First Remove <pre></pre> Tags
- Go to Edit page for the Calendar page.
- This time, click on the Text tab (not the Visual tab), so you can see the code.
- If you see <pre></pre> tags, you will need to remove them, so that you only have the sc_events_calendar shortcode on the page.
- Save the Calendar page.
Now it’s beginning to look better, but the month and year select boxes are still not lined up.
Let’s Style the Calendar
The section of code in the Genesis Sample theme’s style.css that causes the month and year select boxes to be stacked instead of inline is the “width: 100%” line in the Forms section:
/* Forms --------------------------------------------- */ input, select, textarea { background-color: #fff; border: 1px solid #ddd; border-radius: 3px; box-shadow: 1px 1px 3px #eee inset; color: #999; font-size: 14px; font-size: 1.4rem; padding: 16px; padding: 1.6rem; width: 100%; }
You can add some CSS to either a Custom CSS plugin or edit your styles.css. If you edit your styles.css, you can add this CSS at the bottom of the Plugins section.
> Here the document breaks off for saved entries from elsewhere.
-- ==== Sys2Proof/Machine/Checks.lean ====
section
/-! DEFINITION. Machine/Checks.lean: the value checks of a STAGE (check 7 of R147) and the whole-commit checks of R176. -/

namespace Sys2Proof.Machine

/-! ### Values (R160, R189, R393, R394, R461) -/

/-- The highest qualifier of each kind of clearing entry (R394). -/
def maxQualifier (kind : Nat) : Nat := [0, 2, 2, 1, 1, 1, 1, 1].getD kind 0

/-- Whether a word is admitted as `CLR.CTL_e` (R378, R393, R394). -/
def clrCtlOk (v : Nat) : Bool :=
  decide (v &&& 0xFF882000 = 0) && decide (1 ≤ nfld v 1 3) && decide (nfld v 1 3 ≤ 5) && decide (nfld v 4 4 ≤ 7)
    && decide (nfld v 8 2 ≤ maxQualifier (nfld v 4 4)) && decide (nfld v 10 3 ≤ 4) && decide (nfld v 16 3 ≤ 4)
    && !(nfld v 1 3 == 5 && (nfld v 4 4 == 2 || nfld v 4 4 == 4 || nfld v 4 4 == 5))

/-- Whether a word is admitted as `QRE.MEMCFG` (R461, R474). -/
def memCfgOk (v : Nat) : Bool :=
  decide (v < 256) && decide (nfld v 0 3 ≤ 4) && decide (nfld v 3 2 ≤ 1) && decide (8 ≤ memGiB v) && decide (memGiB v ≤ 64)

/-- Whether a word is admitted as an escrow range (R189). -/
def escRangeOk (v : Word) : Bool :=
  let lo := fld v 0 16
  let hi := fld v 16 16
  v == 0 || (decide (0x100 ≤ lo) && decide (lo ≤ hi) && (decide (hi < 0x600) || decide (0x6FF < lo)))

/-- Whether a check admits a word. -/
def Chk.ok (c : Chk) (v : Word) : Bool :=
  match c with
  | .mask m => v.toNat &&& m == v.toNat
  | .rng lo hi => decide (lo ≤ v.toNat) && decide (v.toNat ≤ hi)
  | .srng lo hi => decide (lo ≤ v.toInt) && decide (v.toInt ≤ hi)
  | .oneOf vs => vs.contains v.toNat
  | .fields m fs => v.toNat &&& m == v.toNat && fs.all fun (lo, n, a, b) => decide (a ≤ fld v lo n) && decide (fld v lo n ≤ b)
  | .orZero lo hi => v == 0 || (decide (lo ≤ v.toNat) && decide (v.toNat ≤ hi))
  | .clrCtl => clrCtlOk v.toNat
  | .memCfg => memCfgOk v.toNat
  | .escRng => escRangeOk v

/-- Whether a STAGE of v to the defined address a passes check 7 of R147, the master and the stage apart. (DESIGN CHOICE, log 100) -/
def valueOk (a : Nat) (v : Word) : Bool :=
  match rowOf a with
  | some r => r.acc != .ro && r.chk.ok v
  | none => false

/-! ### Whole-commit checks (R176 check 3, R177) -/

/-- The value that a commit leaves at an address: its change, or the value at the start of the beat's work. -/
def Mach.withChanges (m : Mach) (ch : PMap) (a : Nat) : Word := (ch.lookup a).getD (m.pval a)

/-- Whether a commit arms a quire. -/
def arms (ch : PMap) : Bool := bitOf ((ch.lookup 0xC00).getD 0) 0

/-- Whether two different locks' ranges share an address, by these range words (R190). -/
def locksOverlap (val : Nat → Word) : Bool :=
  let ranges := (List.range 32).filterMap fun i =>
    let v := val (0x640 + i)
    if v == 0 then none else some (i / 4, fld v 0 16, fld v 16 16)
  ranges.any fun (n, lo, hi) => ranges.any fun (k, a, b) => n != k && decide (lo ≤ b) && decide (a ≤ hi)

/-- Whether the stage thresholds of these values rise strictly (R105). -/
def thresholdsRise (val : Nat → Word) : Bool :=
  (List.range 5).all fun i => decide ((val (0x504 + i)).toNat < (val (0x505 + i)).toNat)

/-- Whether a commit writes any of the addresses. -/
def writesAny (ch : PMap) (p : Nat → Bool) : Bool := ch.any fun e => p e.1

/-- An arm refused by the clocks or by shedding (R70, R112, R113), with the commit's own changes applied; preset OPEN ignores
`DEC.PEAK` (R421). (DEDUCED, log 23) -/
def Mach.armRefused (m : Mach) (ch : PMap) : Bool :=
  let v := m.withChanges ch
  arms ch && (!m.tim.slices || m.stageOn 5
    || (m.stageOn 4 && (decide (4 ≤ fld (v 0xC03) 0 4) || v 0x840 == 2))
    || (decide (3 ≤ m.pwr.stage) && v 0xB00 != 0))

/-- Whether a change of the Volume settings is refused (R712). -/
def Mach.volRefused (m : Mach) (ch : PMap) : Bool :=
  let v := m.withChanges ch
  m.running && (bitOf (v 0x2900) 0 != m.volOn || v 0x2901 != m.pval 0x2901 || v 0x2902 != m.pval 0x2902)

/-- Whether a whole-commit check of R176 check 3 fails for a commit of master k. (DEDUCED, log 21) -/
def Mach.commitRefused (m : Mach) (k : Master) (ch : PMap) : Bool :=
  m.armRefused ch
  || (match ch.lookup 0x501 with | some v => m.domRefused k v | none => false)
  || (writesAny ch (fun a => 0x504 ≤ a && a ≤ 0x509) && !thresholdsRise (m.withChanges ch))
  || (bitOf ((ch.lookup 0x50C).getD 0) 0 && !m.recovered 4)
  || (m.ctl.win.st == 1 && writesAny ch (fun a => (0x40 ≤ a && a ≤ 0x42) || (0x50 ≤ a && a ≤ 0x5F)))
  || (writesAny ch (fun a => 0x640 ≤ a && a < 0x660) && locksOverlap (m.withChanges ch))
  || m.volRefused ch
  || ((ch.lookup 0x2905).isSome && (!m.isPrincipal || m.running || m.vol.st != .formed))

/-! ### Acquisition blocks (R178) -/

/-- Whether an expert address lies in an acquisition block. -/
def acqExpert (a : Nat) : Bool :=
  (0x800 ≤ a && a < 0x900) || (0xA00 ≤ a && a < 0xE00) || (0x1000 ≤ a && a < 0x1A00) || (0x2000 ≤ a && a < 0x2600)

/-- Whether a basic parameter derives an expert parameter of an acquisition block (R837 to R839). -/
def acqBasic (a : Nat) : Bool :=
  (0x100 ≤ a && a < 0x134) || (0x140 ≤ a && a < 0x164 && a != 0x141 && a != 0x148) || (0x200 ≤ a && a < 0x3C0)

/-- Whether a change of the address touches an acquisition block. -/
def touchesAcq (a : Nat) : Bool := acqExpert a || acqBasic a

end Sys2Proof.Machine
end

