/-- R447, R448, R449: with no boundary's work before step 5 in progress, on an engine in no Volume whose clocks and stages allow
it, QRE_ARM arms a quire whose settings pass the arm checks: RUNNING, with the quire ID of `QRE.QID`, which advances, no
folio, the settings in use, of no Volume; one that fails a check is refused with that check's cause and logged; with a quire
running it becomes the pending arm, as it does (log 106) where shedding stops what the settings in use would store; where the
clocks or shedding refuse it, it has no effect; within a boundary's work before step 5 it waits for that step (log 15). R447,
R450: a pending arm waits while a quire runs and takes effect as an arm of its master once none does; QRE_FINISH lets an open
folio end and closes a quire without one with cause 3; QRE_STOP closes a running quire with cause 2 and cancels a pending arm. -/
def Obligations.QuiresArmAndStop : Prop :=
  ((∀ s : State, s.awake → s.work = 9 → s.m.volOn = false → s.m.armRefused [(0xC00, 1)] = false → swf resetOf s.m.par.landed = true →
      (s.m.running = false → s.m.armShed s.m.quireCfg = false → s.m.armFault s.m.quireCfg = 0 → ∃ t, exec .qreArm s = .next t ∧
        t = s.withEngine { s.m with qre := t.m.qre, cal := t.m.cal, par := t.m.par, hall := t.m.hall, trg := t.m.trg, dec := t.m.dec, store := t.m.store, vol := t.m.vol, tels := t.m.tels } ∧
        t.m.qre.st = .running ∧ t.m.qre.qid = s.m.pval 0xC02 ∧ t.m.qre.cfg = s.m.quireCfg ∧ t.m.qre.folios = 0 ∧ t.m.qre.headers = 0 ∧
        t.m.qre.released = 0 ∧ t.m.qre.cur = none ∧ t.m.pval 0xC02 = s.m.pval 0xC02 + 1 ∧ (∀ a, a ≠ 0xC02 → t.m.pval a = s.m.pval a) ∧
        t.m.hall.history = [] ∧ (∀ e : Fin 64, t.m.trg.entries[e].a = .undecided ∧ t.m.trg.entries[e].b = .undecided)) ∧
      (s.m.running = false → s.m.armShed s.m.quireCfg = false → s.m.armFault s.m.quireCfg ≠ 0 → exec .qreArm s = .next (s.withEngine
        (({ s.m with qre := { s.m.qre with armCause := BitVec.ofNat 4 (s.m.armFault s.m.quireCfg), armPending := false } } : Mach).logEvent .data
          0x0701 (s.m.pval 0xC02).toNat (s.m.armFault s.m.quireCfg)))) ∧
      (s.m.running = true → exec .qreArm s =
        .next (s.withEngine { s.m with qre := { s.m.qre with armPending := true, armBy := s.m.flt.origin } })) ∧
      (s.m.armShed s.m.quireCfg = true → exec .qreArm s =
        .next (s.withEngine { s.m with qre := { s.m.qre with armPending := true, armBy := s.m.flt.origin } }))) ∧
    (∀ s : State, s.awake → s.work < 5 → s.m.isMember = false → s.m.armRefused [(0xC00, 1)] = false → exec .qreArm s =
      .next (s.withEngine { s.m with qre := { s.m.qre with
        armPending := s.m.qre.armPending || s.m.running, armDue := s.m.qre.armDue || !s.m.running, armBy := s.m.flt.origin } })) ∧
    (∀ s : State, s.m.isMember = true ∨ s.m.armRefused [(0xC00, 1)] = true → exec .qreArm s = .next s)) ∧
  ((∀ s : State, s.awake → s.m.qre.armPending = true →
      (s.m.running = true → exec .pendingArm s = .next s) ∧
      (s.m.running = false → exec .pendingArm s = .next (s.withEngine (s.m.behalf s.m.qre.armBy Mach.armNow)))) ∧
    (∀ s : State, s.m.qre.armPending = false → exec .pendingArm s = .next s) ∧
    (∀ s : State, s.awake → s.m.isMember = false → s.m.qre.st = .running →
      (s.m.qre.cur.isSome = true → exec .qreFinish s =
        .next (s.withEngine { s.m with qre := { s.m.qre with st := .finishing, endCause := 3 } })) ∧
      (s.m.qre.cur = none → ∃ t, exec .qreFinish s = .next t ∧ t = s.withEngine t.m ∧ t.m.running = false ∧ t.m.qre.closeCause = 3 ∧
        t.m.par = s.m.par ∧ t.m.mem = s.m.mem)) ∧
    (∀ s : State, s.awake → s.m.isMember = false → s.m.running = true → ∃ t, exec .qreStop s = .next t ∧ t = s.withEngine t.m ∧
      t.m.running = false ∧ t.m.qre.closeCause = 2 ∧ t.m.qre.armPending = false ∧ t.m.qre.qid = s.m.qre.qid ∧ t.m.par = s.m.par) ∧
    (∀ s : State, s.awake → s.m.isMember = false → s.m.running = false → s.m.vol.arm = none → exec .qreStop s =
      .next (s.withEngine { s.m with qre := { s.m.qre with armPending := false, volPending := false } })))
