-- ==== Sys2Proof/Laws/Basics.lean ====
section
/-! SUPPORT. Laws/Basics.lean: vectors, sparse maps and engine memory: what a read after a write gives, and that every memory
operation keeps the canonical form. -/

namespace Sys2Proof.Machine

/-! ### Vectors -/

theorem vget_eq {α : Type} [Inhabited α] {n : Nat} (v : Vector α n) (i : Fin n) : vget v i.val = v[i] := by
  simp [vget, List.getD]

theorem vget_lt {α : Type} [Inhabited α] {n : Nat} (v : Vector α n) (i : Nat) (h : i < n) : vget v i = v[i] := by
  simp [vget, List.getD, h]

@[simp] theorem vset_get {α : Type} {n : Nat} (v : Vector α n) (i : Nat) (a : α) (j : Fin n) :
    (vset v i a)[j] = if i = j.val then a else v[j] := by
  simp [vset, Vector.getElem_setIfInBounds]

theorem vmod_get {α : Type} [Inhabited α] {n : Nat} (v : Vector α n) (i : Nat) (f : α → α) (j : Fin n) :
    (vmod v i f)[j] = if i = j.val then f v[j] else v[j] := by
  unfold vmod
  rw [vset_get]
  split
  · next h => subst h; rw [vget_eq]
  · rfl

@[simp] theorem vmap_get {α β : Type} {n : Nat} (f : α → β) (v : Vector α n) (j : Fin n) : (vmap f v)[j] = f v[j] := by
  simp [vmap]

/-! ### Sparse maps -/

theorem swfFrom_weaken {α : Type} [DecidableEq α] (d : Nat → α) (m : List (Nat × α)) (lo hi : Nat) (h : lo ≤ hi)
    (w : swfFrom d hi m = true) : swfFrom d lo m = true := by
  cases m with
  | nil => rfl
  | cons e t =>
    obtain ⟨j, v⟩ := e
    simp only [swfFrom, Bool.and_eq_true, decide_eq_true_eq] at w ⊢
    exact ⟨⟨by omega, w.1.2⟩, w.2⟩

theorem sput_wfFrom {α : Type} [DecidableEq α] (d : Nat → α) (m : List (Nat × α)) (lo k : Nat) (v : α) (h : lo ≤ k)
    (w : swfFrom d lo m = true) : swfFrom d lo (sput d m k v) = true := by
  induction m generalizing lo with
  | nil =>
    unfold sput
    split
    · rfl
    · simp_all [swfFrom]
  | cons e t ih =>
    obtain ⟨j, x⟩ := e
    simp only [swfFrom, Bool.and_eq_true, decide_eq_true_eq] at w
    obtain ⟨⟨hj, hx⟩, ht⟩ := w
    unfold sput
    split
    · next hk =>
      split
      · simp [swfFrom, hj, hx, ht]
      · next hv => simp [swfFrom, h, hv, hx, ht]; omega
    · next hk =>
      split
      · next he =>
        subst he
        split
        · exact swfFrom_weaken d t lo (k + 1) (by omega) ht
        · next hv => simp [swfFrom, h, hv, ht]
      · next hne => simp [swfFrom, hj, hx, ih (j + 1) (by omega) ht]

/-- Writing one key keeps the canonical form. -/
theorem sput_wf {α : Type} [DecidableEq α] (d : Nat → α) (m : List (Nat × α)) (k : Nat) (v : α) (w : swf d m = true) :
    swf d (sput d m k v) = true := sput_wfFrom d m 0 k v (Nat.zero_le _) w

/-- Taking entries out keeps the canonical form. -/
theorem filter_wfFrom {α : Type} [DecidableEq α] (d : Nat → α) (p : Nat × α → Bool) (m : List (Nat × α)) (lo : Nat)
    (w : swfFrom d lo m = true) : swfFrom d lo (m.filter p) = true := by
  induction m generalizing lo with
  | nil => rfl
  | cons e t ih =>
    obtain ⟨j, x⟩ := e
    simp only [swfFrom, Bool.and_eq_true, decide_eq_true_eq] at w
    obtain ⟨⟨hj, hx⟩, ht⟩ := w
    rw [List.filter_cons]
    split
    · simp [swfFrom, hj, hx, ih (j + 1) ht]
    · exact swfFrom_weaken d _ lo (j + 1) (by omega) (ih (j + 1) ht)

/-- A key absent below the first reads as its default. -/
theorem sget_below {α : Type} [DecidableEq α] (d : Nat → α) (m : List (Nat × α)) (lo k : Nat) (h : k < lo)
    (w : swfFrom d lo m = true) : sget d m k = d k := by
  induction m generalizing lo with
  | nil => rfl
  | cons e t ih =>
    obtain ⟨j, x⟩ := e
    simp only [swfFrom, Bool.and_eq_true, decide_eq_true_eq] at w
    have hj : lo ≤ j := w.1.1
    have hk : k ≠ j := by omega
    simp only [sget, if_neg hk]
    exact ih (j + 1) (by omega) w.2

theorem sget_sputFrom {α : Type} [DecidableEq α] (d : Nat → α) (m : List (Nat × α)) (lo k i : Nat) (v : α)
    (w : swfFrom d lo m = true) : sget d (sput d m k v) i = if i = k then v else sget d m i := by
  induction m generalizing lo with
  | nil =>
    unfold sput
    split
    · next hv =>
      split
      · next hi => subst hi; simp [sget, hv]
      · rfl
    · simp [sget]
  | cons e t ih =>
    obtain ⟨j, x⟩ := e
    simp only [swfFrom, Bool.and_eq_true, decide_eq_true_eq] at w
    obtain ⟨⟨hj, hx⟩, ht⟩ := w
    unfold sput
    split
    · next hk =>
      split
      · next hv =>
        split
        · next hi =>
          subst hi
          have hne : i ≠ j := by omega
          simp only [sget, if_neg hne, hv]
          exact sget_below d t (j + 1) i (by omega) ht
        · rfl
      · simp [sget]
    · next hk =>
      split
      · next he =>
        subst he
        split
        · next hv =>
          split
          · next hi => subst hi; rw [hv]; exact sget_below d t (i + 1) i (by omega) ht
          · next hi => simp only [sget, if_neg hi]
        · next hv =>
          by_cases hi : i = k
          · simp [sget, hi]
          · simp [sget, hi]
      · next hne =>
        by_cases hi : i = j
        · subst hi
          have : i ≠ k := fun h => hne h.symm
          simp [sget, this]
        · simp only [sget, if_neg hi]
          exact ih (j + 1) ht

/-- A read after a write gives the value written at its key and what it gave before at every other. -/
theorem sget_sput {α : Type} [DecidableEq α] (d : Nat → α) (m : List (Nat × α)) (k i : Nat) (v : α) (w : swf d m = true) :
    sget d (sput d m k v) i = if i = k then v else sget d m i := sget_sputFrom d m 0 k i v w

/-- A key other than the one put reads as before, in any list. -/
theorem sget_sput_ne {α : Type} [DecidableEq α] (d : Nat → α) (m : List (Nat × α)) (k i : Nat) (v : α) (h : i ≠ k) :
    sget d (sput d m k v) i = sget d m i := by
  induction m with
  | nil => unfold sput; split <;> simp [sget, h]
  | cons e t ih =>
    obtain ⟨j, w⟩ := e
    unfold sput
    split
    · split <;> simp [sget, h]
    · split
      · next hk => subst hk; split <;> simp [sget, h]
      · simp only [sget, ih]

/-- A key that a filter on keys keeps reads as before, one that it takes out reads as its default. -/
theorem sget_filter {α : Type} (d : Nat → α) (p : Nat → Bool) (m : List (Nat × α)) (k : Nat) :
    sget d (m.filter fun e => p e.1) k = if p k then sget d m k else d k := by
  induction m with
  | nil => simp [sget]
  | cons e t ih =>
    obtain ⟨j, x⟩ := e
    rw [List.filter_cons]
    by_cases hk : k = j
    · subst hk
      by_cases hp : p k
      · simp [sget, hp]
      · simp [hp, ih]
    · by_cases hp : p j
      · simp only [hp, if_true, sget, if_neg hk, ih]
      · simp only [hp, Bool.false_eq_true, if_false, sget, if_neg hk, ih]

/-! ### Engine memory -/

/-- Writing one byte keeps the canonical form. -/
theorem writeByte_wf (mem : List Host.Cell) (a : Nat) (b : Byte) (w : Memory.wf mem = true) : Memory.wf (writeByte mem a b) = true :=
  sput_wf memDefault mem a b w

/-- Writing bytes keeps the canonical form. -/
theorem writeBytes_wf (mem : List Host.Cell) (a : Nat) (bs : List Byte) (w : Memory.wf mem = true) :
    Memory.wf (writeBytes mem a bs) = true := by
  induction bs generalizing mem a with
  | nil => exact w
  | cons b t ih => exact ih _ _ (writeByte_wf mem a b w)

/-- Taking cells out keeps the canonical form. -/
theorem filter_wf (mem : List Host.Cell) (p : Host.Cell → Bool) (w : Memory.wf mem = true) : Memory.wf (mem.filter p) = true :=
  filter_wfFrom memDefault p mem 0 w

/-- Clearing bytes keeps the canonical form. -/
theorem clearBytes_wf (mem : List Host.Cell) (a n : Nat) (w : Memory.wf mem = true) : Memory.wf (clearBytes mem a n) = true :=
  filter_wf mem _ w

/-- What one written byte changes: that byte alone. -/
theorem readByte_writeByte (mem : List Host.Cell) (a i : Nat) (b : Byte) (w : Memory.wf mem = true) :
    readByte (writeByte mem a b) i = if i = a then b else readByte mem i := sget_sput memDefault mem a i b w

/-- What written bytes change: nothing outside them. -/
theorem readByte_writeBytes_outside (mem : List Host.Cell) (a i : Nat) (bs : List Byte) (w : Memory.wf mem = true)
    (h : i < a ∨ a + bs.length ≤ i) : readByte (writeBytes mem a bs) i = readByte mem i := by
  induction bs generalizing mem a with
  | nil => rfl
  | cons b t ih =>
    simp only [List.length_cons] at h
    rw [writeBytes, ih _ _ (writeByte_wf mem a b w) (by omega), readByte_writeByte mem a i b w, if_neg (by omega)]

/-- A byte that was written reads as written. -/
theorem readByte_writeBytes_inside (mem : List Host.Cell) (a i : Nat) (bs : List Byte) (w : Memory.wf mem = true)
    (h : i < bs.length) : readByte (writeBytes mem a bs) (a + i) = bs[i] := by
  induction bs generalizing mem a i with
  | nil => simp at h
  | cons b t ih =>
    rw [writeBytes]
    cases i with
    | zero =>
      rw [readByte_writeBytes_outside _ _ _ _ (writeByte_wf mem a b w) (by omega), readByte_writeByte mem a _ b w]
      simp
    | succ i =>
      have hi : i < t.length := by simpa using h
      have := ih (writeByte mem a b) (a + 1) i (writeByte_wf mem a b w) hi
      rw [show a + (i + 1) = a + 1 + i by omega, this]
      simp

/-- A cleared byte reads as its default, every other as before. -/
theorem readByte_clearBytes (mem : List Host.Cell) (a n i : Nat) :
    readByte (clearBytes mem a n) i = if a ≤ i ∧ i < a + n then memDefault i else readByte mem i := by
  unfold readByte clearBytes
  rw [sget_filter memDefault (fun k => !(decide (a ≤ k) && decide (k < a + n))) mem i]
  by_cases h : a ≤ i ∧ i < a + n
  · simp [h.1, h.2]
  · rw [if_neg h, if_pos]
    simp only [Bool.not_eq_true', Bool.and_eq_false_iff, decide_eq_false_iff_not]
    omega

/-- A byte other than the one written reads as before, in any memory. -/
theorem readByte_writeByte_ne (mem : List Host.Cell) (a i : Nat) (b : Byte) (h : i ≠ a) :
    readByte (writeByte mem a b) i = readByte mem i := sget_sput_ne memDefault mem a i b h

/-- Bytes outside those written read as before, in any memory. -/
theorem readByte_writeBytes_other (mem : List Host.Cell) (a i : Nat) (bs : List Byte) (h : i < a ∨ a + bs.length ≤ i) :
    readByte (writeBytes mem a bs) i = readByte mem i := by
  induction bs generalizing mem a with
  | nil => rfl
  | cons b t ih =>
    simp only [List.length_cons] at h
    show readByte (writeBytes (writeByte mem a b) (a + 1) t) i = _
    rw [ih (writeByte mem a b) (a + 1) (by omega), readByte_writeByte_ne mem a i b (by omega)]

/-- What keeps the canonical form at every step of a fold keeps it. -/
theorem foldl_wf {α : Type} (f : List Host.Cell → α → List Host.Cell)
    (h : ∀ mem x, Memory.wf mem = true → Memory.wf (f mem x) = true) (l : List α) (mem : List Host.Cell)
    (w : Memory.wf mem = true) : Memory.wf (l.foldl f mem) = true := by
  induction l generalizing mem with
  | nil => exact w
  | cons a t ih => exact ih _ (h _ _ w)

/-- A histogram cell's count keeps the canonical form. -/
theorem cellInc_wf (mem : List Host.Cell) (c r : Nat) (w : Memory.wf mem = true) : Memory.wf (cellInc mem c r) = true := by
  exact writeBytes_wf _ _ _ w

/-- A folio added into the histogram keeps the canonical form. -/
theorem histAdd_wf (slot : List Byte) (h : Nat × Nat × Nat × Int × Nat) (mem : List Host.Cell) (w : Memory.wf mem = true) :
    Memory.wf (histAdd slot h mem) = true := by
  unfold histAdd
  refine foldl_wf _ (fun mem j w => ?_) _ _ w
  split
  · refine foldl_wf _ (fun mem i w => ?_) _ _ w
    split
    · exact foldl_wf _ (fun mem r w => cellInc_wf mem _ r w) _ _ w
    · exact w
  · exact w

/-- Bin updates keep the canonical form. -/
theorem binSteps_wf (p : Nat) (g : Page) (slot : List Byte) (count : Nat) (mem : List Host.Cell) (w : Memory.wf mem = true) :
    Memory.wf (binSteps p g slot count mem) = true :=
  foldl_wf _ (fun _ _ w => writeBytes_wf _ _ _ w) _ _ w

/-- Reset memory is in canonical form. -/
theorem reset_mem_wf : Memory.wf State.reset.m.mem = true := rfl

/-! ### Parameters -/

/-- A stored parameter reads as it was written; every other keeps its value. -/
theorem pval_pset (m : Mach) (a b : Nat) (v : Word) (w : swf resetOf m.par.landed = true) :
    (m.pset a v).pval b = if b = a then v else m.pval b := sget_sput resetOf m.par.landed a b v w

/-! ### The outcome of a command -/

theorem run_awake (s : State) (f : Mach → Mach) (h : s.m.boot.inReset = false) : s.run f = .next { s with m := f s.m } := by
  simp [State.run, h]

theorem run_inReset (s : State) (f : Mach → Mach) (h : s.m.boot.inReset = true) : s.run f = .next s := by
  simp [State.run, h]

end Sys2Proof.Machine
end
Give the select boxes a width of auto:
#sc_event_select select { width: auto; }
Next add some height to the calendar header:
#sc_events_calendar_head { height: 66px !important; }
Finally adjust the calendar header name so that it is centered:
#sc_events_calendar_head h2 { margin-top: 12px !important; }
So with three easy CSS edits, you have a beautiful events calendar!
Smaller Header Like Calendar Default
If you prefer a smaller calendar header with smaller select and navigation buttons, you can use the CSS below instead of the CSS above.
/* Small header */ #sc_events_calendar_head select, #sc_events_calendar_head input { width: auto; padding: 4px 8px; text-transform: none; } #sc_events_calendar_head { height: 46px !important; }
And this is the beautiful corresponding calendar.
Now you have a great new events calendar!
Really this blog is very nice, very easy understandable and good informative. Thanks for nice post
Thank you! Any suggestions how to make it mobile responsive?
Thanks for your comment, Tony. Sugar Events Calendar is mobile responsive. Just go to Pippin’s site and try it.